##### LISTED ENTRIES #####
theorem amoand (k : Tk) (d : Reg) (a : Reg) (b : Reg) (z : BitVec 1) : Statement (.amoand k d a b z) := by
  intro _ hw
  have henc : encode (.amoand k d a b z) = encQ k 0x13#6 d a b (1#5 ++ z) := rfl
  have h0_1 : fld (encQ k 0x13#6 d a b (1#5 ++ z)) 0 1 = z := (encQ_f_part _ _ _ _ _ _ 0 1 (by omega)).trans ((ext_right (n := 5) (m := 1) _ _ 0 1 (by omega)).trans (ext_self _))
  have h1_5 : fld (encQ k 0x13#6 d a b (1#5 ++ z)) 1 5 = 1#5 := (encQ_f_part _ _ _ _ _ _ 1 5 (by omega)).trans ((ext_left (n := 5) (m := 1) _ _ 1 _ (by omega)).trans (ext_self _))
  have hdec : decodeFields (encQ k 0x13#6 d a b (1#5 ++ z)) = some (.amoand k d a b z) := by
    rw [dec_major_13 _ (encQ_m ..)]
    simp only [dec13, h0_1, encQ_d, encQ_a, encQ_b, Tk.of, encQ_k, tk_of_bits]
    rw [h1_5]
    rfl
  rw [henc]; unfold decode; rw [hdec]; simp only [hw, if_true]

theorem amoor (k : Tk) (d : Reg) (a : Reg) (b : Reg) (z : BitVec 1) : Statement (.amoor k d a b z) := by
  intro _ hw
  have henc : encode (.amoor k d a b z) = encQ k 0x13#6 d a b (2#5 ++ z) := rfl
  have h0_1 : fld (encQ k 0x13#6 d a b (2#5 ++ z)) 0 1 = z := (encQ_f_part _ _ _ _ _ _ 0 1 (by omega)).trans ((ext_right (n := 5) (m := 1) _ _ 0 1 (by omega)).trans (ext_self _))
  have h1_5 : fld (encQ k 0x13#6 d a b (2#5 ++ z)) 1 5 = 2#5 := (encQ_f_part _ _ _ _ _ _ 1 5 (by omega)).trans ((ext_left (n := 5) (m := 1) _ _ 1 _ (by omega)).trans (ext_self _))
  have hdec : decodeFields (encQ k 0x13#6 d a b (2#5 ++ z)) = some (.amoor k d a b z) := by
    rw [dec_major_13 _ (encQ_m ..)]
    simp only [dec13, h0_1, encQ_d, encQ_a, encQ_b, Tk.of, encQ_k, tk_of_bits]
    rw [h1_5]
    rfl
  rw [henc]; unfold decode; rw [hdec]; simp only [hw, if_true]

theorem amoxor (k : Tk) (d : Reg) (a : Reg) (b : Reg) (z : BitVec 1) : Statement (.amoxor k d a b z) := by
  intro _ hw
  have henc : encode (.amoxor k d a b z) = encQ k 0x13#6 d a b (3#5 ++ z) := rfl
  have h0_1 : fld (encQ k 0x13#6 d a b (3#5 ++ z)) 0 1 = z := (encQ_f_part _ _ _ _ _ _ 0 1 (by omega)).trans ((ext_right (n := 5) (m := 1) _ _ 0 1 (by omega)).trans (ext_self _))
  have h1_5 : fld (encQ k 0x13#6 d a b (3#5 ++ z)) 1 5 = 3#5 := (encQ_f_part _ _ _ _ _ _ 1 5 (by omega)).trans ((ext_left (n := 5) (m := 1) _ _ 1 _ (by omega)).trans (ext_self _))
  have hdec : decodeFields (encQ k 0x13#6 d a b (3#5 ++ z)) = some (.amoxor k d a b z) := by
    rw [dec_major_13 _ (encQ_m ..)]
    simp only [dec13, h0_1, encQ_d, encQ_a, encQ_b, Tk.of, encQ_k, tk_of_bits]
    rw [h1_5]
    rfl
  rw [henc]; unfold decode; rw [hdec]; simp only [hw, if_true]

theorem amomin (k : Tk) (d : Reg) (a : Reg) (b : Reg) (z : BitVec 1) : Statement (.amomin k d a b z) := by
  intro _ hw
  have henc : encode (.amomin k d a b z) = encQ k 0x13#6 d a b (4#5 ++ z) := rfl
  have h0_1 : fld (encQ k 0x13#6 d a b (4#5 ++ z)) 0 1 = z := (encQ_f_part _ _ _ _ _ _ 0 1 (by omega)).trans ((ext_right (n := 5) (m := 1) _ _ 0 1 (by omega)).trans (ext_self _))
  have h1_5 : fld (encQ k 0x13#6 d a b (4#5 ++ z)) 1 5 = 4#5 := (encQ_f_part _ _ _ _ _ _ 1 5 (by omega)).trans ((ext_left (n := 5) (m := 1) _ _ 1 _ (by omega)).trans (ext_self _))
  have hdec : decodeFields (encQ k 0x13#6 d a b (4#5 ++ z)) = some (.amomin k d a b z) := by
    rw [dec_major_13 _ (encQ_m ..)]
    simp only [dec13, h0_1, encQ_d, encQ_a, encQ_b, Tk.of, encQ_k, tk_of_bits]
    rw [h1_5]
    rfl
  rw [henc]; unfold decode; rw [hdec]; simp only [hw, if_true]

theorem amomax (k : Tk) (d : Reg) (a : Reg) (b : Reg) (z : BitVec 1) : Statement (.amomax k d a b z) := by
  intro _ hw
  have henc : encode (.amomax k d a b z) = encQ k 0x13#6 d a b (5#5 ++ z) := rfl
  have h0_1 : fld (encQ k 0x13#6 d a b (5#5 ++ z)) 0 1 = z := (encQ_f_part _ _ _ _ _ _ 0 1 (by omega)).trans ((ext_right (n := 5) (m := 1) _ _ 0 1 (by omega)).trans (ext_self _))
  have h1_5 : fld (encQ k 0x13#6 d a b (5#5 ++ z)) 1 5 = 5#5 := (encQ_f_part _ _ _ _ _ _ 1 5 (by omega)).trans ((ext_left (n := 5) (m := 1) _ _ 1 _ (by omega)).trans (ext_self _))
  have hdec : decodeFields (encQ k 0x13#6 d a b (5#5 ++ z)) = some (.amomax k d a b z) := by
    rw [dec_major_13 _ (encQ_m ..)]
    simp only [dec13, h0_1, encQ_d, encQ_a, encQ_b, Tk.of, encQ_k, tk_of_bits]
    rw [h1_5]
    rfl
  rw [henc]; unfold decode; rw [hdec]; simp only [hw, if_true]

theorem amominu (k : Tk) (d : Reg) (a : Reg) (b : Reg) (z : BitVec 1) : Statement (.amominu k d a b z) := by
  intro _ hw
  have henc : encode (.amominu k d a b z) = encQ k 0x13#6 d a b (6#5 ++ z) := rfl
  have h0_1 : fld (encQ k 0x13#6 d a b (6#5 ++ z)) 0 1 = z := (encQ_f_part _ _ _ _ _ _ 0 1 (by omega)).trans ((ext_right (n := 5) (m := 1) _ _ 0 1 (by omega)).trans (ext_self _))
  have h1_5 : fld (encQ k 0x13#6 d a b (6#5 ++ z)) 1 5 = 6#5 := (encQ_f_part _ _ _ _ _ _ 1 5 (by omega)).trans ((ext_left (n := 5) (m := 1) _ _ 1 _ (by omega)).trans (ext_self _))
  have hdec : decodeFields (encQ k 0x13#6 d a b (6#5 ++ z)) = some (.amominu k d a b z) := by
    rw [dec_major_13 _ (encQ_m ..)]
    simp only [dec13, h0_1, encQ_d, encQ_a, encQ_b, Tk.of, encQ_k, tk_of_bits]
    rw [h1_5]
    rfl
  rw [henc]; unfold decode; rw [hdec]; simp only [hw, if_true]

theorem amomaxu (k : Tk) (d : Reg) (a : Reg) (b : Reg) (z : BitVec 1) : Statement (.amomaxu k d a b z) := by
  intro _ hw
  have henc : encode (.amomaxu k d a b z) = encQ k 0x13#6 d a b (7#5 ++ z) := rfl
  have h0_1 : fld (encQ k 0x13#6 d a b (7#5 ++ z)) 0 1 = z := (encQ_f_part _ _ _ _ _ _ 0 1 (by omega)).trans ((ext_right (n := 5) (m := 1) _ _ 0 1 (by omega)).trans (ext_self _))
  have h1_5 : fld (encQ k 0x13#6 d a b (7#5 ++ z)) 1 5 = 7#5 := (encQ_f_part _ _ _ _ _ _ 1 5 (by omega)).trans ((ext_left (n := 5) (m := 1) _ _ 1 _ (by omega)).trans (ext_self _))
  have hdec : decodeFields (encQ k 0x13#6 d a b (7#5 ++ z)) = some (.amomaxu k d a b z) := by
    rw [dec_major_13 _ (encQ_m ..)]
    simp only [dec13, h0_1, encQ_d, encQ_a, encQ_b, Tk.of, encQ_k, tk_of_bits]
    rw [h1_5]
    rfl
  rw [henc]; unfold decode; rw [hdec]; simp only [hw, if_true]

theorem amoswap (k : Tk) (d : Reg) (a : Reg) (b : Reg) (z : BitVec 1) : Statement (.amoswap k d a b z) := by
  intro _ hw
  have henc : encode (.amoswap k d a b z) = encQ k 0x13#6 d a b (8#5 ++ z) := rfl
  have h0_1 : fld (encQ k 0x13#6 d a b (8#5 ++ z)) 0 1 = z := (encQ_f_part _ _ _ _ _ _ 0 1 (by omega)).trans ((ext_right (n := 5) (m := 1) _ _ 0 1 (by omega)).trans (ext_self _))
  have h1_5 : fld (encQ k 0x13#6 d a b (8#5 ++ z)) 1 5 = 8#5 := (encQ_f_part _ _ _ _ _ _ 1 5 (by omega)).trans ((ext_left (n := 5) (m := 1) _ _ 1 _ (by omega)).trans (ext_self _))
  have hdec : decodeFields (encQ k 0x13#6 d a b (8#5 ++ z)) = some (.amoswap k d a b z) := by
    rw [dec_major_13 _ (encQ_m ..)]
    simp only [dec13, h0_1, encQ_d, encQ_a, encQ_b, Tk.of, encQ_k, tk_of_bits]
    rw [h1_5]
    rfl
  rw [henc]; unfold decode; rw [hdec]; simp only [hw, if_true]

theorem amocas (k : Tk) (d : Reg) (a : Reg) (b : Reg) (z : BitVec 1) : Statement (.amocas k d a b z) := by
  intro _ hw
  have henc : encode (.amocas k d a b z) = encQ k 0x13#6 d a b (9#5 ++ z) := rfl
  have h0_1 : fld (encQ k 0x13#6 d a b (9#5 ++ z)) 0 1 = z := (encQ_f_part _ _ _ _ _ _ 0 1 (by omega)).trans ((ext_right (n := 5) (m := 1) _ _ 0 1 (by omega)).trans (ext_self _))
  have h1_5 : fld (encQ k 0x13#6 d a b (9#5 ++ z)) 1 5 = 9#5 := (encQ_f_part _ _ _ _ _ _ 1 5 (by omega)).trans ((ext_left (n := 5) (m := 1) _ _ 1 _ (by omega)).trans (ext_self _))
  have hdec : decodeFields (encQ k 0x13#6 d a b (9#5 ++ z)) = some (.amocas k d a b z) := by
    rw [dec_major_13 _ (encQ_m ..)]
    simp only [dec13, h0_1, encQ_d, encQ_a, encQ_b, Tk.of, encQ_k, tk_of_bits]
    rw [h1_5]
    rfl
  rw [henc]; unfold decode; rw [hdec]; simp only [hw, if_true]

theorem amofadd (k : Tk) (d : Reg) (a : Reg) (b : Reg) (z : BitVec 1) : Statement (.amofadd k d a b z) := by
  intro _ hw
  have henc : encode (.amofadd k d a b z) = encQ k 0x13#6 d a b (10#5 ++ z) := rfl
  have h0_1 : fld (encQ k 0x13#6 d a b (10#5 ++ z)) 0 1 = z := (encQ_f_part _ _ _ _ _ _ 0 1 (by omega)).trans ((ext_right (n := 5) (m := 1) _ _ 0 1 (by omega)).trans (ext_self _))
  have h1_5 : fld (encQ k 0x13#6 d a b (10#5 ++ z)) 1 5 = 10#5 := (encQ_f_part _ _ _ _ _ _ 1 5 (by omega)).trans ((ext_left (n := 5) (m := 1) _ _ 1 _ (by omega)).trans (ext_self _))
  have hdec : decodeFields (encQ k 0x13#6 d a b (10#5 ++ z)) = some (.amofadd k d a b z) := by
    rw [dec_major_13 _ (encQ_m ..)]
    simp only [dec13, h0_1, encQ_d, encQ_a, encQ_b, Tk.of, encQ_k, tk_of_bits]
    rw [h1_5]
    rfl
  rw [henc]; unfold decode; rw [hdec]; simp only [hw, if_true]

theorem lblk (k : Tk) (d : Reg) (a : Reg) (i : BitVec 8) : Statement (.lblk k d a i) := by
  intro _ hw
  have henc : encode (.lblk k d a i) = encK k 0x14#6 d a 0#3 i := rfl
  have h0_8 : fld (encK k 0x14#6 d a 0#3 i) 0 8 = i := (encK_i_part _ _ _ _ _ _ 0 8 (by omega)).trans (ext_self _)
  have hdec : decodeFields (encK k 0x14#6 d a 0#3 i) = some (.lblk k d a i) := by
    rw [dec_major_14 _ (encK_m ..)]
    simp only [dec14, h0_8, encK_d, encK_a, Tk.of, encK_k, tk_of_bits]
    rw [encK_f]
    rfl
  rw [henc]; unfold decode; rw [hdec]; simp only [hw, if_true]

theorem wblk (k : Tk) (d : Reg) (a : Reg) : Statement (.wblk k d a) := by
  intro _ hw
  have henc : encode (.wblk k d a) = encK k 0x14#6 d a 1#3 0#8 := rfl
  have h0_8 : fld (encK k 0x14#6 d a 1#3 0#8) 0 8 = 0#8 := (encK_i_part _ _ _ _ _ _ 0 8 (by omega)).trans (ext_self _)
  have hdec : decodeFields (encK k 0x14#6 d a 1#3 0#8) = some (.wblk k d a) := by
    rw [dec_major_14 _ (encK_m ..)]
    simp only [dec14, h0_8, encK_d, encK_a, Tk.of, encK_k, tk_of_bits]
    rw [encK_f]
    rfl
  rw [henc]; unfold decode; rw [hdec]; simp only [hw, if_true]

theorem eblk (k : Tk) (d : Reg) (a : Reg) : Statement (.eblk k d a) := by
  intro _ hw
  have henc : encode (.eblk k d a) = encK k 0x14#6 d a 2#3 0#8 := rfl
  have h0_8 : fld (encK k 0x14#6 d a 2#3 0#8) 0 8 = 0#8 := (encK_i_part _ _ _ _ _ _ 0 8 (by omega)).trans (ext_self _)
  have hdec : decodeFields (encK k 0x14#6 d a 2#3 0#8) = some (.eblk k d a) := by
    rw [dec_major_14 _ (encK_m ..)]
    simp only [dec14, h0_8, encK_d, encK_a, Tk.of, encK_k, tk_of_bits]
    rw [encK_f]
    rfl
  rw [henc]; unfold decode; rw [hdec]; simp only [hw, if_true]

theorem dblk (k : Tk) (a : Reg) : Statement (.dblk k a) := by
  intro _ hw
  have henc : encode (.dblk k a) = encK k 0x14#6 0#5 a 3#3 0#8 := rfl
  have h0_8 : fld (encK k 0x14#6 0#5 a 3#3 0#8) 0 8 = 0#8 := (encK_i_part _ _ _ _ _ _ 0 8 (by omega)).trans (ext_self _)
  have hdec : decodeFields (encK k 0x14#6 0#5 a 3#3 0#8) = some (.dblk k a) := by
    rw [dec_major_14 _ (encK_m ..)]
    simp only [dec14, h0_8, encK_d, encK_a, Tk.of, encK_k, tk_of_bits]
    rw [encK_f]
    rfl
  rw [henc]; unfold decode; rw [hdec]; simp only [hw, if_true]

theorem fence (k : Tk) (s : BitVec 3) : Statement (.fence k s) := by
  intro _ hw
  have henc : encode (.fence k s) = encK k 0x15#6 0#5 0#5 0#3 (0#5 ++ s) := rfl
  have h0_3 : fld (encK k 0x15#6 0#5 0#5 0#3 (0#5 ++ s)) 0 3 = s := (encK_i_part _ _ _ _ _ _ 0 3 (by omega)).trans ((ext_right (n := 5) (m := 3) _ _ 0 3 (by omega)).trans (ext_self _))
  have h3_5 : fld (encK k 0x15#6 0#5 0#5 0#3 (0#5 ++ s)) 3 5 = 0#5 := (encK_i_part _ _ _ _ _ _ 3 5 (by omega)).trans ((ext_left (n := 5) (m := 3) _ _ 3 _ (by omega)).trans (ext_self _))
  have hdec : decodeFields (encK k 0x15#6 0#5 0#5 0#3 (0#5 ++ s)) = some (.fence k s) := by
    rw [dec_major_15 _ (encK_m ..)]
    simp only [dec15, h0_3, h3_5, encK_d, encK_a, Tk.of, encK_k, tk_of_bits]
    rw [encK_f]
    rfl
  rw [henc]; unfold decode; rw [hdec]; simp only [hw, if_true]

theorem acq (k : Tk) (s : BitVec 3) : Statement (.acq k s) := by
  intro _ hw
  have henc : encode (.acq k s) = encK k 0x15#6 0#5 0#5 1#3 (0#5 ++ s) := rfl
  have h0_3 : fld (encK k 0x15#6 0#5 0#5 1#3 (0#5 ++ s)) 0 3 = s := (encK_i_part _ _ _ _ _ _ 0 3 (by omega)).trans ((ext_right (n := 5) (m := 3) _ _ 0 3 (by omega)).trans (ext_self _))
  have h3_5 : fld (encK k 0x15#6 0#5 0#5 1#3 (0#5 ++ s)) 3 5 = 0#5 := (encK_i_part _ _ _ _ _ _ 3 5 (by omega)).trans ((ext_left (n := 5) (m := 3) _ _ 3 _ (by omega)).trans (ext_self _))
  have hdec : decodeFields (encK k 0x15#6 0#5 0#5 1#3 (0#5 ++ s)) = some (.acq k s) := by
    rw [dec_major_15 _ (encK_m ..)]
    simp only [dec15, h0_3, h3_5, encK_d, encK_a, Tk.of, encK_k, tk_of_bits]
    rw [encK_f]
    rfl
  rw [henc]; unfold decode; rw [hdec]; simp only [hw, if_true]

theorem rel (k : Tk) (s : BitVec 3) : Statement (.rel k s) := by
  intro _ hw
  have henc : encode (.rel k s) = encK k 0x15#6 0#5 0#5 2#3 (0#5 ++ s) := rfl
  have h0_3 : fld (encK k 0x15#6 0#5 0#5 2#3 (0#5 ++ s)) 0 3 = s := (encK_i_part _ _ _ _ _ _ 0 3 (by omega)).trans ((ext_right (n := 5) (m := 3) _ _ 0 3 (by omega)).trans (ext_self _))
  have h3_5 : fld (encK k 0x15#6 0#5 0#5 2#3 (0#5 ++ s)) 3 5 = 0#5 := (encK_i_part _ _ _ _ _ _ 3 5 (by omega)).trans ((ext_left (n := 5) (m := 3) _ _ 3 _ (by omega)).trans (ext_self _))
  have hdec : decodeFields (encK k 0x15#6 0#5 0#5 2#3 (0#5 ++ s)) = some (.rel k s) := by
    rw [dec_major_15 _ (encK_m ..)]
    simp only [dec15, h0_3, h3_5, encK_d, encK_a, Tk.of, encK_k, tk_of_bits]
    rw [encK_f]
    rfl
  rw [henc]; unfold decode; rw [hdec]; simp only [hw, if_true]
#####
REQUIRED ACTION>
Show every line in the records above that contains the word "amofadd".

SOLUTION BELOW>
theorem amofadd (k : Tk) (d : Reg) (a : Reg) (b : Reg) (z : BitVec 1) : Statement (.amofadd k d a b z) := by
  have henc : encode (.amofadd k d a b z) = encQ k 0x13#6 d a b (10#5 ++ z) := rfl
  have hdec : decodeFields (encQ k 0x13#6 d a b (10#5 ++ z)) = some (.amofadd k d a b z) := by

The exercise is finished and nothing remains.